A guide to claim tax benefits on Home Loans
Buying a home is a big step. Considering the zooming property rates in last 15-20 years, buying a home is not easy. It becomes almost impossible for lower and middle class people to buy a home and those who are buying the home also find it difficult to purchase the same from their own saving without getting a home loan. Home loan has become necessity to buy a home. Buying property with a home loan not only gets you an asset but also entitled you to several tax benefits. Here is an analysis of how you can save money by availing these benefits. To lighten the burden of a home loan on borrowers, the government offers several tax concessions. Although most of the people may be broadly aware of tax benefits on home loan, there are other several nuances that need to be focused.
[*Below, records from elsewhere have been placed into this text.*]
/-- What the steps of identification have left (09 R218, R219). -/
structure IdentRun where
  /-- The step of the last chain. -/
  step : IdentStep := .zero
  /-- g11, g12, g22 of the rest read along α, in the stationary frame. -/
  a11 : F32 := 0
  /-- g12. -/
  a12 : F32 := 0
  /-- g22. -/
  a22 : F32 := 0
  /-- g11, g12, g22 of the rest read along β. -/
  b11 : F32 := 0
  /-- g12. -/
  b12 : F32 := 0
  /-- g22. -/
  b22 : F32 := 0
  /-- ḡ of the rest read with star 2 at zero current. -/
  gStar : F32 := 0
  /-- Sum of E · i over the periods of both reads, W. -/
  eSum : F32 := 0
  /-- Sum of |i|² over them, A². -/
  iSum : F32 := 0
  /-- Leg ripple at the end of the reads, A peak-to-peak (04 R66). -/
  ripple : F32 := 0
  /-- Sum of |fx| over the 500 ms of the spin, Wb. -/
  fxSum : F32 := 0
  /-- Chains summed in it. -/
  fxN : Nat := 0
  /-- Speed target of the spin, mechanical rad/s. -/
  spinTo : F32 := 0
  /-- 20 % of rated speed was reached at this stamp, ns. -/
  reached : Option Nat := none
  /-- The spin failed: not reached within 2 s, or CREST_CONV lost (Table 9.6 reason 6). -/
  spinFail : Bool := false
deriving DecidableEq, Repr

/-- Crest observer of an axis (chapter 09). -/
structure CrestSt where
  /-- Observer angle θ̂, rad (R204). -/
  th : F32 := 0
  /-- Observer electrical speed, rad/s (R204). -/
  we : F32 := 0
  /-- Fit sums p11, p12, p22, q11, q12, q21, q22 (R200). -/
  p11 : F32 := 0
  /-- p12 (R200). -/
  p12 : F32 := 0
  /-- p22 (R200). -/
  p22 : F32 := 0
  /-- q11 (R200). -/
  q11 : F32 := 0
  /-- q12 (R200). -/
  q12 : F32 := 0
  /-- q21 (R200). -/
  q21 : F32 := 0
  /-- q22 (R200). -/
  q22 : F32 := 0
  /-- g11, g12, g22 of the latest fit (R200). -/
  g11 : F32 := 0
  /-- g12 (R200). -/
  g12 : F32 := 0
  /-- g22 (R200). -/
  g22 : F32 := 0
  /-- E of the latest fit in dq (R200). -/
  eD : F32 := 0
  /-- E_q (R200). -/
  eQ : F32 := 0
  /-- Flux state λ, αβ (R203). -/
  lamA : F32 := 0
  /-- λ_β (R203). -/
  lamB : F32 := 0
  /-- fx, αβ (R203). -/
  fxA : F32 := 0
  /-- fx_β (R203). -/
  fxB : F32 := 0
  /-- Tracker error e of the last chain, rad (R204). -/
  err : F32 := 0
  /-- Blend weight w of the last chain (R204). -/
  w : F32 := 0
  /-- Polarity is known, CREST_STATUS bit 5. -/
  polarity : Bool := false
  /-- CREST_CONV, bit 0 (R209). -/
  conv : Bool := false
  /-- The saliency part is in hold, bit 4 (R206). -/
  hold : Bool := false
  /-- The saliency part is off until the next enable because of R215. -/
  salOff : Bool := false
  /-- The saliency fit is paused, bit 7 (R215). -/
  paused : Bool := false
  /-- Resistance estimate at its clamp, bit 8 (R212). -/
  rsClamp : Bool := false
  /-- Flux estimate at its clamp, bit 9 (R212). -/
  psiClamp : Bool := false
  /-- Cross-check disagrees, bit 10 (R216). -/
  xchk : Bool := false
  /-- The latest cross-check difference d, rad (R216). -/
  xchkD : F32 := 0
  /-- CREST_XCHK_MEAN, °e (R216). -/
  xchkMean : F32 := 0
  /-- Boundaries in a row with |d| beyond CREST_XCHK_ANG (R216). -/
  xchkOver : Bool := false
  /-- CREST_SALIENCY (R198, R201). -/
  saliency : F32 := 0
  /-- CREST_EXC, A (R200). -/
  exc : F32 := 0
  /-- CREST_RS_EST, Ω (R212). -/
  rsEst : F32 := 0
  /-- CREST_PSI_EST, Wb (R212). -/
  psiEst : F32 := 0
  /-- CREST_T_WIND, °C (R213). -/
  tWind : F32 := 0
  /-- CREST_T_MAG, °C (R213). -/
  tMag : F32 := 0
  /-- CREST_LOST_CNT (R210). -/
  lostCnt : BitVec 32 := 0
  /-- Relative position counted from the first convergence, turns × 2^32 + fraction (R211). -/
  pos : Int := 0
  /-- The relative position has started since the enable (R211). -/
  posStarted : Bool := false
  /-- IDENT_STATUS (R218, R219). -/
  identStatus : BitVec 8 := 0
  /-- 0x2701 was raised since the enable (R215). -/
  salWarned : Bool := false
  /-- g₊ of the polarity test: the d-axis entry of the fit over the last 1 ms of its positive pulse (R208). -/
  gPlus : F32 := 0
  /-- g₋, of its negative pulse (R208). -/
  gMinus : F32 := 0
  /-- What the identification has measured so far (R218). -/
  ident : IdentRun := {}
deriving DecidableEq, Repr

/-- AX_STATE 0 to 12 (10 Table 10.1). -/
inductive AxState where
  | disabled | measure | blockedWait | read | polarity | align | ramp | converge | release | run | stopping
  | retryWait | activeShort
deriving DecidableEq, Repr

/-- Stop kinds in order of strength (10 Table 10.8). -/
inductive StopKind where | ramp | quick | coast | activeShort | sto
deriving DecidableEq, Repr

/-- Start paths (10 R224, R225). -/
inductive StartPath where | sensor | flying | saliency | align
deriving DecidableEq, Repr

/-- Start and stop sequencing of an axis (chapter 10). -/
structure StartSt where
  /-- AX_STATE (R221). -/
  ax : AxState := .disabled
  /-- The start path chosen (R224, R225). -/
  path : StartPath := .sensor
  /-- Retry k of the attempt under way (R231). -/
  retry : Nat := 0
  /-- Start direction s is negative (R228). -/
  dirNeg : Bool := false
  /-- The target at t0 was zero: either rotation is forward (R224). -/
  anyDir : Bool := true
  /-- The catch's angle waits for its extrapolation to the first boundary (R226). -/
  seeded : Bool := false
  /-- Alignment in phase 2 (R228). -/
  phase2 : Bool := false
  /-- The 135 °e step was made (R228). -/
  stepped : Bool := false
  /-- ST_ALIGN_RISE elapsed (R228). -/
  risen : Bool := false
  /-- The alignment ended: the ramp runs, or waits for a nonzero target (R229). -/
  alignDone : Bool := false
  /-- Angle φ of the open-loop vector, rad (R228, R229). -/
  phi : F32 := 0
  /-- Open-loop mechanical speed of the vector, rad/s (R229). -/
  wRamp : F32 := 0
  /-- Stamp at which the alignment or ramp started, ns (R228). -/
  t0 : Nat := 0
  /-- Rotation seen by the flux part in the alignment, rad (R228). -/
  turned : F32 := 0
  /-- The merge of R229 runs, from this stamp, ns. -/
  merge : Option Nat := none
  /-- d and q references at the start of the merge (R229). -/
  mergeD : F32 := 0
  /-- q reference at the start of the merge (R229). -/
  mergeQ : F32 := 0
  /-- A flying start braking a backward rotor through zero (R226). -/
  backward : Bool := false
  /-- The stop under way is the ramp at DEC_MAX of a curve that turned off (08 R196). -/
  curveStop : Bool := false
  /-- An open-loop crossing of zero is under way (R226, R233). -/
  crossing : Bool := false
  /-- The stop under way (R235). -/
  stop : Option StopKind := none
  /-- Gates go off at the next boundary: coast, failed attempt, stronger stop (R231, R235). -/
  gateOffNext : Bool := false
  /-- After the gates go off at the boundary the axis waits in RETRY_WAIT (R231). -/
  retryNext : Bool := false
  /-- The reason of the failed attempt (R231). -/
  failReason : BitVec 8 := 0
  /-- ST_ATTEMPTS (R231). -/
  attempts : BitVec 32 := 0
  /-- ST_LAST_FAIL (R231). -/
  lastFail : BitVec 8 := 0
  /-- Half-wave position of the rest read, in control periods (09 R207). -/
  readPos : Nat := 0
  /-- A leg test runs on this leg (21 R437). -/
  legTest : Option Leg := none
deriving DecidableEq, Repr

/-- One position-compare unit (11 R259). -/
structure CmpSt where
  /-- Armed (R259). -/
  armed : Bool := false
  /-- Compare value V, turns × 2^32 + fraction (R259). -/
  v : Int := 0
  /-- The position, before FB_DIR, from which the latest motion is judged for a crossing (R259). -/
  origin : Int := 0
  /-- End stamps of the output pulses issued and not ended, oldest first, ns, at most 16 (R259, R260). -/
  ends : List Nat := []
  /-- CMP_HITS (R259). -/
  hits : BitVec 32 := 0
  /-- CMP_OVR (R260). -/
  ovr : BitVec 32 := 0
  /-- Stamp of the last 0x2907, ns (R260). -/
  warnedAt : Option Nat := none
  /-- Hit FIFO, oldest first, at most 16: position, gPTP time, unsynchronised (R259). -/
  fifo : List (Int × Nat × Bool) := []
deriving DecidableEq, Repr

/-- One capture input (11 R261). -/
structure CapSt where
  /-- Capture FIFO, oldest first, at most 16: position, gPTP time, unsynchronised (R261). -/
  fifo : List (Int × Nat × Bool) := []
  /-- Stamp of the latest capture, ns, for the 100 ns merge (R261). -/
  last : Option Nat := none
  /-- Captures of a sampled source whose position the next sample gives, oldest first: stamp, gPTP time, unsynchronised (R261). -/
  wait : List (Nat × Nat × Bool) := []
deriving DecidableEq, Repr

/-- Feedback interface of an axis (chapter 11). -/
structure FbSt where
  /-- Position as turns × 2^32 + fraction before FB_DIR (01 R4, R242). DC 2 -/
  pos : Int := 0
  /-- Quarter-period count q of a sin/cos source (R249). -/
  quarter : Int := 0
  /-- Latest sampled pair (A, B) (R244). DC 2 -/
  ab : Bool × Bool := (false, false)
  /-- The last count went up (R246). -/
  up : Bool := true
  /-- Stamps of recent QERR samples, ns (R244). -/
  qerrStamps : List Nat := []
  /-- QERR (R244). -/
  qerr : BitVec 32 := 0
  /-- REFERENCED, bit 3 (R246). -/
  referenced : Bool := false
  /-- Consecutive mismatching Z (R246). -/
  zRun : Nat := 0
  /-- Z_ERR (R246). -/
  zErr : BitVec 32 := 0
  /-- Last legal Hall state (R247). DC 2 -/
  hall : BitVec 3 := 1
  /-- The Hall inputs hold an illegal state (R247). -/
  hallIllegal : Bool := false
  /-- HALL_ERR (R247, R248). -/
  hallErr : BitVec 32 := 0
  /-- Consecutive Hall mismatches (R248). -/
  hallRun : Nat := 0
  /-- θ_ofs taken at the first Hall edge, °e (R242, R248). -/
  hallOfs : Option F32 := none
  /-- Angle of the last Hall edge, °e (R248). -/
  hallEdge : Option F32 := none
  /-- Hall disagrees, bit 6 (R248). -/
  hallBad : Bool := false
  /-- A valid frame of a serial source has come (Table 11.1). -/
  valid : Bool := false
  /-- A STOP of the feedback subsystem holds FB_OK clear (Table 11.6). -/
  faulted : Bool := false
  /-- RESTORED, bit 10 (R243). -/
  restored : Bool := false
  /-- Sin/cos amplitude out, bit 7 (R250). -/
  ampOut : Bool := false
  /-- Consecutive invalid sin/cos samples (R250). -/
  scRun : Nat := 0
  /-- Latest sin, cos, amplitude, V (R249). -/
  sin : F32 := 0
  /-- cos (R249). -/
  cos : F32 := 0
  /-- r (R250). -/
  amp : F32 := 0
  /-- Position of the latest sampled-source sample that reaches the port at the next boundary (R249). -/
  sample : Option Int := none
  /-- A serial frame is being clocked (R251). -/
  serBusy : Bool := false
  /-- DAT was high at the request (R253). -/
  serDatHigh : Bool := true
  /-- The request stamp of the frame, ns (R251). -/
  serAt : Nat := 0
  /-- A new request found the frame still running: it is bad (Table 11.6). -/
  serLate : Bool := false
  /-- Serial frame bad, bit 8 (R253). -/
  serBad : Bool := false
  /-- Consecutive bad frames (R253). -/
  serRun : Nat := 0
  /-- Every bad frame of the run was a jump (R253). -/
  serJump : Bool := true
  /-- SER_ERR (R253). -/
  serErr : BitVec 32 := 0
  /-- Position of the last qualified edge of a sampled source (R255). -/
  edgePos : Option Int := none
  /-- Direction of the last qualified edge is reverse, bit 5 (R255). -/
  dirRev : Bool := false
  /-- Stamps of qualified edges, newest first, at most 65 (R255). -/
  edges : List Nat := []
  /-- Qualified edges in one direction since standstill, reset or a reversal, up to 2 (R256). -/
  inDir : Nat := 0
  /-- STANDSTILL, bit 4 (R256). -/
  standstill : Bool := true
  /-- FB_SPEED, rad/s (R255). -/
  speed : F32 := 0
  /-- SPEED_VALID, bit 1 (R256). -/
  speedValid : Bool := false
  /-- Positions latched at the last boundaries, newest first, at most 65 (R255). -/
  hist : List Int := []
  /-- Stamp of the latest sampled position, ns (Table 11.5). -/
  sampleAt : Nat := 0
  /-- Stamp of the sample before it, ns (R259, R261). -/
  prevAt : Nat := 0
  /-- Boundary tick of the period whose sin/cos sample event is still to come (R249). DC 7 -/
  scDue : Option Nat := none
  /-- Periods since the one of the last serial request that was due (R251). -/
  serSkip : Nat := 0
  /-- Boundary tick of the period whose serial request is still to come (R251). DC 7 -/
  serDue : Option Nat := none
  /-- E at the two ends of the course a sampled source's counts are spread over, and the stamp of its begin, ns (R258). DC 7 -/
  emuFrom : Int := 0
  /-- E at its end (R258). -/
  emuGoal : Int := 0
  /-- Its begin (R258). -/
  emuSince : Nat := 0
  /-- Emulation output count (R258). -/
  emu : Int := 0
  /-- Stamp of the latest output count, ns (R258). -/
  emuAt : Nat := 0
  /-- Emulation lag, bit 9 (R258). -/
  emuLag : Bool := false
  /-- Compare unit 0 (R259). -/
  cmp0 : CmpSt := {}
  /-- Compare unit 1 (R259). -/
  cmp1 : CmpSt := {}
  /-- Capture input 0 (R261). -/
  cap0 : CapSt := {}
  /-- Capture input 1 (R261). -/
  cap1 : CapSt := {}
  /-- CAP_OVR (R261). -/
  capOvr : BitVec 32 := 0
deriving DecidableEq, Repr

/-- Chopper phase (12 R266, R270). -/
inductive ChopPhase where
  | off
  | on         -- commanded on
  | retryOff   -- the 10 µs off time after a miss
deriving DecidableEq, Repr

/-- Bus monitor, chopper and escalation (chapter 12). -/
structure BusSt where
  /-- Latest calibrated VM_A, V (R265). DC 2 -/
  vmA : F32 := 0
  /-- Latest calibrated VM_B, V (R265). DC 2 -/
  vmB : F32 := 0
  /-- Chopper phase; BUS_STATUS bit 0 is `on` (R266). -/
  chop : ChopPhase := .off
  /-- CHOP_MIN_ON has elapsed for the on-command in force: stamp of the command, ns (R266). -/
  chopAt : Nat := 0
  /-- Ticks of the chopper's own transitions, newest first, at most eight (05 R106). -/
  chopTrans : List Nat := []
  /-- Time the chopper has been on in the running millisecond of the braking-load model, before its last on-command if it is
  on, ns (R269). -/
  onNs : Nat := 0
  /-- Start of that millisecond, ns (R269). -/
  tickAt : Nat := 0
  /-- Chopper faulty with this cause 1 to 3, BUS_STATUS bit 1 (R270). -/
  chopCause : Option (BitVec 8) := none
  /-- Consecutive misses (R270). -/
  misses : Nat := 0
  /-- CHOP_ON_COUNT (R266). -/
  onCount : BitVec 32 := 0
  /-- A chopper test waits for VM_HI between 36 V and 75 V (R271). -/
  testWaits : Bool := false
  /-- The chopper fault stands after a failed test at boot and is kept in MRAM (R280). -/
  testFailed : Bool := false
  /-- BRK_LOAD x (R269). -/
  load : F32 := 0
  /-- BUS_STATUS bit 7 (R269). -/
  loadWarn : Bool := false
  /-- BUS_STATUS bit 6: the LIMIT of R269 is in force. -/
  loadLimit : Bool := false
  /-- A chopper throttle is enforced (13 R290). -/
  chopThrottle : Bool := false
  /-- E1 in force (R273). -/
  e1 : Bool := false
  /-- E2 in force (R273). -/
  e2 : Bool := false
  /-- VM_HI at or below OV1 − CHOP_HYST throughout the last 10 ms (R273, R279). -/
  low10ms : Bool := true
  /-- CMP17 was seen active with the chopper commanded off (R270). -/
  shortSeen : Bool := false
deriving DecidableEq, Repr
Principal repaid on home loan
Under the Section 80C of the Income Tax Act (IT Act), one can claim a maximum of Rs 1.5 lakh of the principal component of his/her monthly EMI. If in case the principal outgo is below Rs 1.5 lakh, one can invest it in a tax-saving instrument to exhaust the limit. Please note the deduction limit of Rs 1.5 lacs is the combined cap for investment in all the products in the section 80C basket such as ELSS, EPF, PPF, tax-saving FDs etc. And, also apart from the principal amount on home loan, registration fees and stamp duty charges are also eligible for deduction under Section 80C. These benefits, however, come with a couple of limitations. Purchaser can claim these benefits only when his/her house is fully constructed and also he/she should be first time buyer. Secondly, purchaser should know that he/she can’t avail of these benefits on principal repayment, if he/she sells the home within five years of taking possession. If one does it, he/she will have to reverse the deduction. This means that all the deduction one has availed of so far, would be treated as income in the year of sale and taxed entirely.
Tax saving benefits are also available on interest repaid on a home loan. Although, the deduction is different for a self-occupied property than for a home that one intends to rent out.
Self-occupied: Under Section 24 of the Income Tax Act, if Individual has taken a home loan to purchase a home that he/she intends to live in, the interest paid on this home loan is eligible for a deduction up to Rs 2 lakhs. This deduction is only available after one has received possession of the house. Please understand, construction of the house must be completed within 3 years from the end of the financial year in which the home loan was taken. The interest paid while the home is under construction, will continue to accumulate. After getting the possession, one can claim deduction on this amount for 5 years. So, if one has paid a total interest of Rs 6 lakhs while the home was under construction, he/she can avail of a deduction of Rs 1.2 lakhs for the next 5 years after possession. In case purchaser doesn’t receive possession within 3 years of taking the home loan, he/she can only claim a deduction of Rs 30,000 each year. In case if individual’s job is in another city and he/she doesn’t live in the home that bought for self-use, then the home will be treated as self-occupied and one may avail of deduction on interest repaid up to Rs 2 lakhs.
Second property: If one buys a second property from which he/she intends to earn rental income, the deduction on interest repaid, is even more generous. Here, one can claim the entire interest repaid as a deduction. However, one will have to show the rent that he/she earns from the property, as ‘income from housing’. This will be added to one’s total income. However, purchaser is entitled to deductions on rental income. First, one may deduct all the taxes such as property tax that he/she pays on the home. One can also avail a deduction of another 30% for maintenance and repairs.
Deduction on home loan insurance: If individual bought a home loan insurance cover along with the home loan, under Section 80C, one can avail of deduction on the premium paid. “You can see that the tax deduction under Section 80C and 24 are linked to completion of construction and possession of the property. So, it is advisable to go for constructed property and even if you are going for an under construction property, do keep these aspects in mind.”